Kiefer, a native of Hempstead, N.Y., was one of seven firefighters from Ladder Co. 132 and the nearby Engine Co. 280 who died in the Sept. 11, 2001, attacks on the World Trade Center in New York City.

The flag Keifer presented was among some 3,000 displayed at this year's Fourth of July Healing Field memorial at Antietam National Battlefield near Sharpsburg. Each flag contained the name of a person who died in the 9/11 attacks, and Keifer purchased the flag bearing Mike Kiefer's name.

Keifer, 53, learned of the man with the name similar to his last year when he saw it listed among the 9/11 victims in the book "Last Man Down: A New York City Fire Chief and the Collapse of the World Trade Center."

"It's been an amazing chain of events since I read the book. I feel like I was picked to perform a task," he said. "It's eerie and hard to explain."

Since finding Kiefer's name in the book, Keifer discovered several coincidences in his life and the life of the New York firefighter. For instance, they have family members with identical or similar names and Keifer works at the National Fallen Firefighters Memorial in Emmitsburg, Md., where Kiefer's name is displayed on a 9/11 plaque.

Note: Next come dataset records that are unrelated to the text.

-- ==== Sys2Proof/Machine/Attach.lean ====
section
/-! DEFINITION. Ethernet and Zileth links, the timebase, cold and warm reset, HBM training and the configuration store (R373 to R388). -/
namespace Sys2Proof.Machine

/-! ## Ethernet (R373, R374) -/

/-- Endpoints: data, report and management of each VIF, then the package's management endpoint. -/
def endpoints : Nat := 3 * 256 + 1
/-- ETH_FRAME_RECEIVE: `transport` 0 is the supported one. -/
def execEthFrameReceive (port transport endpoint : Nat) (data : List Byte) (s : State) : Host.Outcome State Fault Refusal :=
  .next (if 2 ≤ port || bits s.eth port 1 = 0 then s
    else if transport != 0 || endpoints ≤ endpoint then { s with ethdrop := s.ethdrop + 1 }
    else s.send [.deliver endpoint data])
/-- ETH_PORT_DOWN. -/
def execEthPortDown (port : Nat) (s : State) : Host.Outcome State Fault Refusal :=
  .next (if port < 2 && bits s.eth port 1 = 1 then { s with eth := s.eth - 2 ^ port } else s)
/-- ETH_PORT_UP: a link comes up from phase 2 on. -/
def execEthPortUp (port : Nat) (s : State) : Host.Outcome State Fault Refusal :=
  .next (if port < 2 && 2 ≤ s.phase && bits s.eth port 1 = 0 then { s with eth := s.eth + 2 ^ port } else s)

/-- Management sets the VLAN id of an endpoint (R373). -/
def State.setVlan (s : State) (e id : Nat) : State := if !s.serves || endpoints ≤ e then s else { s with vlans := Store.put 0 e (id % 4096) s.vlans }

/-! ## Zileth flits (R375, R376) -/

def State.port (s : State) (p : Nat) : Port := Store.get {} p s.ports
def State.setPort (s : State) (p : Nat) (x : Port) : State := { s with ports := Store.put {} p x s.ports }

/-- A port that has just trained all four lanes: 64 credits per channel. -/
def Port.fresh : Port := { up := true, credits := (List.range 6).map (fun c => (c, 64)) }

/-- CRC-32C over bytes 0x00 to 0xFB. -/
def flitCrc (f : List Byte) : BitVec 32 := crcWords 0xFFFFFFFF ((List.range 63).map (fun i => recU f (4 * i) 4)) ^^^ 0xFFFFFFFF

/-- The flit has a good CRC, assigned channels, zero reserved fields and a payload length in its range. -/
def flitOk (f : List Byte) : Bool :=
  let a := recU f 0 4
  let c := recU f 8 4
  f.length == 256 && recU f 0xFC 4 == (flitCrc f).toNat && bits a 29 3 < 6 && bits a 13 3 == 0 && bits c 8 13 == 0 &&
  (bits c 24 8 == 0 || bits c 21 3 < 6) && bits c 0 8 ≤ 236 && recU f 12 4 == 0

/-- The flit that carries a payload (Table 26.3). -/
def flitBytes (vc dst src seq cred cvc : Nat) (data : List Byte) : List Byte :=
  let body := leBytes 4 (src % 2 ^ 13 + dst % 2 ^ 13 * 2 ^ 16 + vc * 2 ^ 29) ++ leBytes 4 seq ++ leBytes 4 (data.length + cvc * 2 ^ 21 + cred * 2 ^ 24) ++
    leBytes 4 0 ++ data ++ List.replicate (236 - data.length) 0
  body ++ leBytes 4 (flitCrc body).toNat

/-- The port sends a flit of a channel only against a credit of it, and none while it trains. -/
def Port.maySend (x : Port) (vc : Nat) : Bool := x.up && !x.training && decide (0 < Store.get 0 vc x.credits)
/-- The credits that the next flit gives back: their channel and their number. -/
def Port.back (x : Port) : Nat × Nat := ((x.owed.find? (fun e => e.2 != 0)).map (fun e => (e.1, Nat.min 255 e.2))).getD (0, 0)
/-- The other side has given back `n` credits of a channel: its `n` oldest flits have arrived. -/
def dropSent (vc : Nat) : Nat → List (Nat × Nat × List Byte) → List (Nat × Nat × List Byte)
  | _, [] => []
  | n, f :: r => if f.2.1 = vc then (if n = 0 then f :: r else dropSent vc (n - 1) r) else f :: dropSent vc n r
def Port.credit (x : Port) (vc n : Nat) : Port :=
  if n = 0 then x
  else { x with credits := Store.put 0 vc (Nat.min 64 (Store.get 0 vc x.credits + n)) x.credits, sent := dropSent vc n x.sent }

/-- A flit leaves: it takes a credit and is kept until that credit comes back. -/
def State.emit (s : State) (p vc dst : Nat) (data : List Byte) : State :=
  let x := s.port p
  let o := x.back
  let f := flitBytes vc dst s.pkgid x.txseq o.2 o.1 data
  (s.setPort p { x with
    txseq := (x.txseq + 1) % 2 ^ 32, sent := x.sent ++ [(x.txseq, vc, f)], credits := Store.put 0 vc (Store.get 0 vc x.credits - 1) x.credits,
    owed := Store.put 0 o.1 (Store.get 0 o.1 x.owed - o.2) x.owed }).send [.flit p f]

/-- What waits at a port leaves as far as its credits go, each channel in order (R377). -/
def State.drainPort (s : State) (p : Nat) (kept : List (Nat × Nat × List Byte)) : List (Nat × Nat × List Byte) → State
  | [] => s.setPort p { s.port p with queue := kept }
  | q :: r =>
    if (s.port p).maySend q.1 && !kept.any (fun k => k.1 == q.1) then (s.emit p q.1 q.2.1 q.2.2).drainPort p kept r
    else s.drainPort p (kept ++ [q]) r

/-- A port has flits of one channel to one destination that wait, or that have left and may not have arrived. -/
def Port.carries (x : Port) (vc dst : Nat) : Bool :=
  x.queue.any (fun q => q.1 == vc && q.2.1 % 2 ^ 13 == dst % 2 ^ 13) || x.sent.any (fun f => f.2.1 == vc && bits (recU f.2.2 0 4) 16 13 == dst % 2 ^ 13)
/-- The port for a flit: the one that is named, or the one that still has earlier flits of its channel to its destination, behind which
it arrives in order (R377). Notes: log entry 42. -/
def State.portFor (s : State) (p vc dst : Nat) : Nat := ((s.ports.find? (fun e => e.2.carries vc dst)).map (·.1)).getD p

/-- A payload for another package is handed to a port. -/
def State.sendFlit (s : State) (p vc dst : Nat) (data : List Byte) : State :=
  let q := s.portFor p vc dst
  if 48 ≤ p || 6 ≤ vc || 236 < data.length then s else s.drainPort q [] ((s.port q).queue ++ [(vc, dst, data)])

/-- The flits from a SEQ on are sent again; a replay takes no credit. -/
def State.replay (s : State) (p seq : Nat) : State :=
  s.send (((s.port p).sent.dropWhile (fun f => f.1 != seq)).map (fun f => Out.flit p f.2.2))

/-- The other side refuses a SEQ: replay, and with the eighth in a row of one flit the link trains again. -/
def State.flitRefused (s : State) (p seq : Nat) : State :=
  let x := s.port p
  let k := if x.again.1 = seq then x.again.2 + 1 else 1
  if 48 ≤ p || !x.up || x.training || !x.sent.any (fun f => f.1 == seq) then s
  else if k < 8 then (s.setPort p { x with again := (seq, k) }).replay p seq
  else s.setPort p { x with again := (seq, k), training := true }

Keifer said he started to cry when he saw Ladder Co. 132's duty board listing the names of firefighters scheduled to work on Sept. 11, 2001. The board is now part of a 9/11 memorial display at the fire company.

"My knees buckled and I said, 'Oh my God, they misspelled his name and spelled mine,'" he said.

Another poignant moment came when he was introduced to Kiefer's mother Pat. The two were so overwhelmed, he said, they never spoke a word.

"She hugged me like I was her deceased son coming back to life," Keifer said. "And I hugged her like she was my deceased mother."

Another coincidence: Mike Keifer's father is named Pat.

After saying goodbye in what was a teary departure, Mike Keifer said he felt like he fulfilled his mission to take the other Mike's flag home to rest in peace with his parents.